TO DO
Go through the records below and copy out every line holding "Byte".

[Items from a data source]
-=-=-

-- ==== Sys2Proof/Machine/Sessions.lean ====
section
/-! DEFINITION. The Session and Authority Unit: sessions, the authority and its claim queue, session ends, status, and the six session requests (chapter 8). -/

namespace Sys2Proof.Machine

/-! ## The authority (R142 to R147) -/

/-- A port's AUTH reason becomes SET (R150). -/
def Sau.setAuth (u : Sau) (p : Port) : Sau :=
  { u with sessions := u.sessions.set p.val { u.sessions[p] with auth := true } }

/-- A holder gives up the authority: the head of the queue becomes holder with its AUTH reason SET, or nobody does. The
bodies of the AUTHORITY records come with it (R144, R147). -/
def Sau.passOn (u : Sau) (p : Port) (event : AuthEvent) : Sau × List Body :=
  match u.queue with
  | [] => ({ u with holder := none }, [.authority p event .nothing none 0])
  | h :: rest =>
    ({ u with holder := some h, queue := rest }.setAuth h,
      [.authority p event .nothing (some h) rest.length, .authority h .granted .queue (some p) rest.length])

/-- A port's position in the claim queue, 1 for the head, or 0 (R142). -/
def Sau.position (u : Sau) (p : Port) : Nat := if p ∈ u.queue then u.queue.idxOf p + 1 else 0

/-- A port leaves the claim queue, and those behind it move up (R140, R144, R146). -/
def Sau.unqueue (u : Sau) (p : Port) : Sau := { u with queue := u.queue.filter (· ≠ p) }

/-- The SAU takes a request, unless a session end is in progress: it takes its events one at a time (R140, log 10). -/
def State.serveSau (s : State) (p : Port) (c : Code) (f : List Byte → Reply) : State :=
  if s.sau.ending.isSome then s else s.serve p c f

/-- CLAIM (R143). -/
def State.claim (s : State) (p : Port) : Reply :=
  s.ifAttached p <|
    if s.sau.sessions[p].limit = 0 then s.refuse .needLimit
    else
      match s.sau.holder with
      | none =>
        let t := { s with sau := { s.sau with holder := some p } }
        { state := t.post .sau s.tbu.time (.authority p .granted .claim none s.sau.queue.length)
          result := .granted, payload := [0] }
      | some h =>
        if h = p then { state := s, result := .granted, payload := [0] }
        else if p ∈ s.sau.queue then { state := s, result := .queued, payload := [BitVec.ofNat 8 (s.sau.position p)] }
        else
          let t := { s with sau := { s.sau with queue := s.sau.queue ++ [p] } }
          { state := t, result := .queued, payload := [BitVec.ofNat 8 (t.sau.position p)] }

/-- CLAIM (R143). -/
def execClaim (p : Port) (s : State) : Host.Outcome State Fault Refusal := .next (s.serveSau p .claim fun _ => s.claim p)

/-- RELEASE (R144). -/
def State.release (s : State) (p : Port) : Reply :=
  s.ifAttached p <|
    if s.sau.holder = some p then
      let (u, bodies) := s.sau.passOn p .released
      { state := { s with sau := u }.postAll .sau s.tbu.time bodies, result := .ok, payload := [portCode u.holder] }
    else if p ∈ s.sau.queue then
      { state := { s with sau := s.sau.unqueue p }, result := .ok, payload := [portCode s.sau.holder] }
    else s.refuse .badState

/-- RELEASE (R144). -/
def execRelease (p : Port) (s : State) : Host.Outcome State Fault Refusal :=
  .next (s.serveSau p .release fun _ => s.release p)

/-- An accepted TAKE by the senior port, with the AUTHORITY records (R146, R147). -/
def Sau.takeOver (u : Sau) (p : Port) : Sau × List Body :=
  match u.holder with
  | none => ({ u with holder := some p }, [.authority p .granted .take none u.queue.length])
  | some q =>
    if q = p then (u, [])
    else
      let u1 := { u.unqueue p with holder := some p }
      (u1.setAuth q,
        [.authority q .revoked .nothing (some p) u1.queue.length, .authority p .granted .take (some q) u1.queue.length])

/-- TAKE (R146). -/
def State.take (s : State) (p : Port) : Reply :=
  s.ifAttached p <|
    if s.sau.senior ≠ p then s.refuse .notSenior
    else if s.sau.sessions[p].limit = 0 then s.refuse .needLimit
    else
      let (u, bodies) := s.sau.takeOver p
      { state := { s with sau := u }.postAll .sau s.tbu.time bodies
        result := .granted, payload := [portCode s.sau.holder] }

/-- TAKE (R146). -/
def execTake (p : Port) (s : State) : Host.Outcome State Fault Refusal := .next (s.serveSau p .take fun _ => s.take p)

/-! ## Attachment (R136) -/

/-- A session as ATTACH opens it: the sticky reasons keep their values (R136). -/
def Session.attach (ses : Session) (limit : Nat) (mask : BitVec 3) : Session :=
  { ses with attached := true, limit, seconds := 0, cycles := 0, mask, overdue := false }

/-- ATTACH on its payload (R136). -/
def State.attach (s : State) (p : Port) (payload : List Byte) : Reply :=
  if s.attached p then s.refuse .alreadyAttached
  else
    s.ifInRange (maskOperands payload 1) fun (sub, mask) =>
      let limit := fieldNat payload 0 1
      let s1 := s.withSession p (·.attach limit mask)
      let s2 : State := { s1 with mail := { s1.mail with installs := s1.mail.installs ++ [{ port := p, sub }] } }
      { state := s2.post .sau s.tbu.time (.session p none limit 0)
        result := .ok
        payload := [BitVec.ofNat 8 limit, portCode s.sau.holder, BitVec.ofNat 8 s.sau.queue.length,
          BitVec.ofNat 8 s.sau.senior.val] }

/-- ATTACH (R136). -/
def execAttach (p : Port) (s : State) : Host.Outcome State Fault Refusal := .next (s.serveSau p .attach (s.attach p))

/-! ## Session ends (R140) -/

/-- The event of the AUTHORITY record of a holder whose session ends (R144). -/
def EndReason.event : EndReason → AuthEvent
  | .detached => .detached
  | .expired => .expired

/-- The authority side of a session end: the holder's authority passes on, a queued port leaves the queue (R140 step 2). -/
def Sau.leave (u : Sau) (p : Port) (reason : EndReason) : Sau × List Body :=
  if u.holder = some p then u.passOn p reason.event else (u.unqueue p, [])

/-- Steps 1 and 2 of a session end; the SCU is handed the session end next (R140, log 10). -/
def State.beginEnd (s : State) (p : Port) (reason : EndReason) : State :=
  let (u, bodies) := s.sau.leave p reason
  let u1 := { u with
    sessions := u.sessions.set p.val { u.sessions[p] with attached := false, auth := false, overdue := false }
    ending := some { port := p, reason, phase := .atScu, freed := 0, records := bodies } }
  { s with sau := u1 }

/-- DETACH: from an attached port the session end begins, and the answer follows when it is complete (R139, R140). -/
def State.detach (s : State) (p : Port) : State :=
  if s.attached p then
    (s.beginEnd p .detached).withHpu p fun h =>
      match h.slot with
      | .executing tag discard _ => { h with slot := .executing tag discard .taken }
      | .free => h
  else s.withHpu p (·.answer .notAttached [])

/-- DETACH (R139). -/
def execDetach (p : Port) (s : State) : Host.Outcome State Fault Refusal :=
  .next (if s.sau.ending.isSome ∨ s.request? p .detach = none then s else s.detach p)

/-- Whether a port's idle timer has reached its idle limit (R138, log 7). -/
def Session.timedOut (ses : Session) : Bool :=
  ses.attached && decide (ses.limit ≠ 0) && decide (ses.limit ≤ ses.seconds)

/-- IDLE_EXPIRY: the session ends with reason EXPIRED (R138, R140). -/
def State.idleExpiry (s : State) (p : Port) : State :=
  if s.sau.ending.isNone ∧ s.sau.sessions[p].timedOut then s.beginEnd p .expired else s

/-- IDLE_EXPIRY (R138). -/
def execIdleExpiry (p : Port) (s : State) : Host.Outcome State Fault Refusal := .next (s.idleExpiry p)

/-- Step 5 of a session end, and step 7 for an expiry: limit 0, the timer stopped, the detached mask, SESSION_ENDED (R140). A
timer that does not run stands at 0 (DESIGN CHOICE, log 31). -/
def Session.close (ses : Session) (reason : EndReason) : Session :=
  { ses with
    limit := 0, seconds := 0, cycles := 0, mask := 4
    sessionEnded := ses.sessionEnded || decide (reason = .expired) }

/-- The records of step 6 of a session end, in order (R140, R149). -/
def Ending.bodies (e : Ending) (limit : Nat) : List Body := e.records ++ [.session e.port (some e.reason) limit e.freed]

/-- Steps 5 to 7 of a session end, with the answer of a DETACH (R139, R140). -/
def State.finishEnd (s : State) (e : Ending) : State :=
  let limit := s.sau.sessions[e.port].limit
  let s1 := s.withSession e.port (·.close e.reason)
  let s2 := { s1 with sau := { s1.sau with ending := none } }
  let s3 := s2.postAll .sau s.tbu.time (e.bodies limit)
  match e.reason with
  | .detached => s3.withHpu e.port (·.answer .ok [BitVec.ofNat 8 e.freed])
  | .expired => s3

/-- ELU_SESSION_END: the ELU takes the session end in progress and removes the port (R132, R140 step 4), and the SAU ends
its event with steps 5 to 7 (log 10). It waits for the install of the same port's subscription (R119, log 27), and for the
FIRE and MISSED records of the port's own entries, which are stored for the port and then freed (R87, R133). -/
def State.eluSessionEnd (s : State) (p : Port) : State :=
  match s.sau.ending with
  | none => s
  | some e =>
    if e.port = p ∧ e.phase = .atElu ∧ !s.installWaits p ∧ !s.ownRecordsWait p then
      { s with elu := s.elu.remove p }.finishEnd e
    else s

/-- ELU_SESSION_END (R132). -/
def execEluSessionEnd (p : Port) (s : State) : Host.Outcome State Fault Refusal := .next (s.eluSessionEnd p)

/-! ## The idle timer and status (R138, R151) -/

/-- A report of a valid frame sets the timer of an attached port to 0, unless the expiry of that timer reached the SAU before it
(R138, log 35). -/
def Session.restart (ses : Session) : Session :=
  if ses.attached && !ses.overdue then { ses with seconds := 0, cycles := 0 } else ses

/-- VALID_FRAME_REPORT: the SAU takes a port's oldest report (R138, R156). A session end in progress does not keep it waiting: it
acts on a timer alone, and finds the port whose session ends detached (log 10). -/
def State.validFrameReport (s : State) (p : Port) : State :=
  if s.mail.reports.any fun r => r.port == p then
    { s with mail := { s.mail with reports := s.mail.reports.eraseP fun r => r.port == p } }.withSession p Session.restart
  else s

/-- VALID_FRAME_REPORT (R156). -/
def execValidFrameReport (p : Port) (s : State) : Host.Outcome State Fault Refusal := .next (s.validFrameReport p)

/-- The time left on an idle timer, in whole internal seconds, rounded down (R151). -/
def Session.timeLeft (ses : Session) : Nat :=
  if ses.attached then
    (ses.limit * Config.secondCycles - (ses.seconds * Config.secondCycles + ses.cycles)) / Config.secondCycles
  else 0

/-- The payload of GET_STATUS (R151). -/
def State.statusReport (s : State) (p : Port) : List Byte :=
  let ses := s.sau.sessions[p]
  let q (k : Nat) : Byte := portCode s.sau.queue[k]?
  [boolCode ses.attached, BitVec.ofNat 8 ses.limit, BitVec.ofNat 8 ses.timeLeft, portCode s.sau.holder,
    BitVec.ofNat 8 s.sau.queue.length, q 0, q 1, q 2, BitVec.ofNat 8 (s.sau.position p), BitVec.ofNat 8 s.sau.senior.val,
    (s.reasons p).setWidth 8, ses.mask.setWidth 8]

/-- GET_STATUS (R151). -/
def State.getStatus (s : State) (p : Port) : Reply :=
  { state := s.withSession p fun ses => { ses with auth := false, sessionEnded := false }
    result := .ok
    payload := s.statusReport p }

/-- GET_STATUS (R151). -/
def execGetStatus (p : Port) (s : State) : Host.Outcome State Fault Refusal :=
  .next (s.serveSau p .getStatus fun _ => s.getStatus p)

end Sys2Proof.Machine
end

-=-=-

EXERCISE RESULT
def State.serveSau (s : State) (p : Port) (c : Code) (f : List Byte → Reply) : State :=
def State.attach (s : State) (p : Port) (payload : List Byte) : Reply :=
def State.statusReport (s : State) (p : Port) : List Byte :=
  let q (k : Nat) : Byte := portCode s.sau.queue[k]?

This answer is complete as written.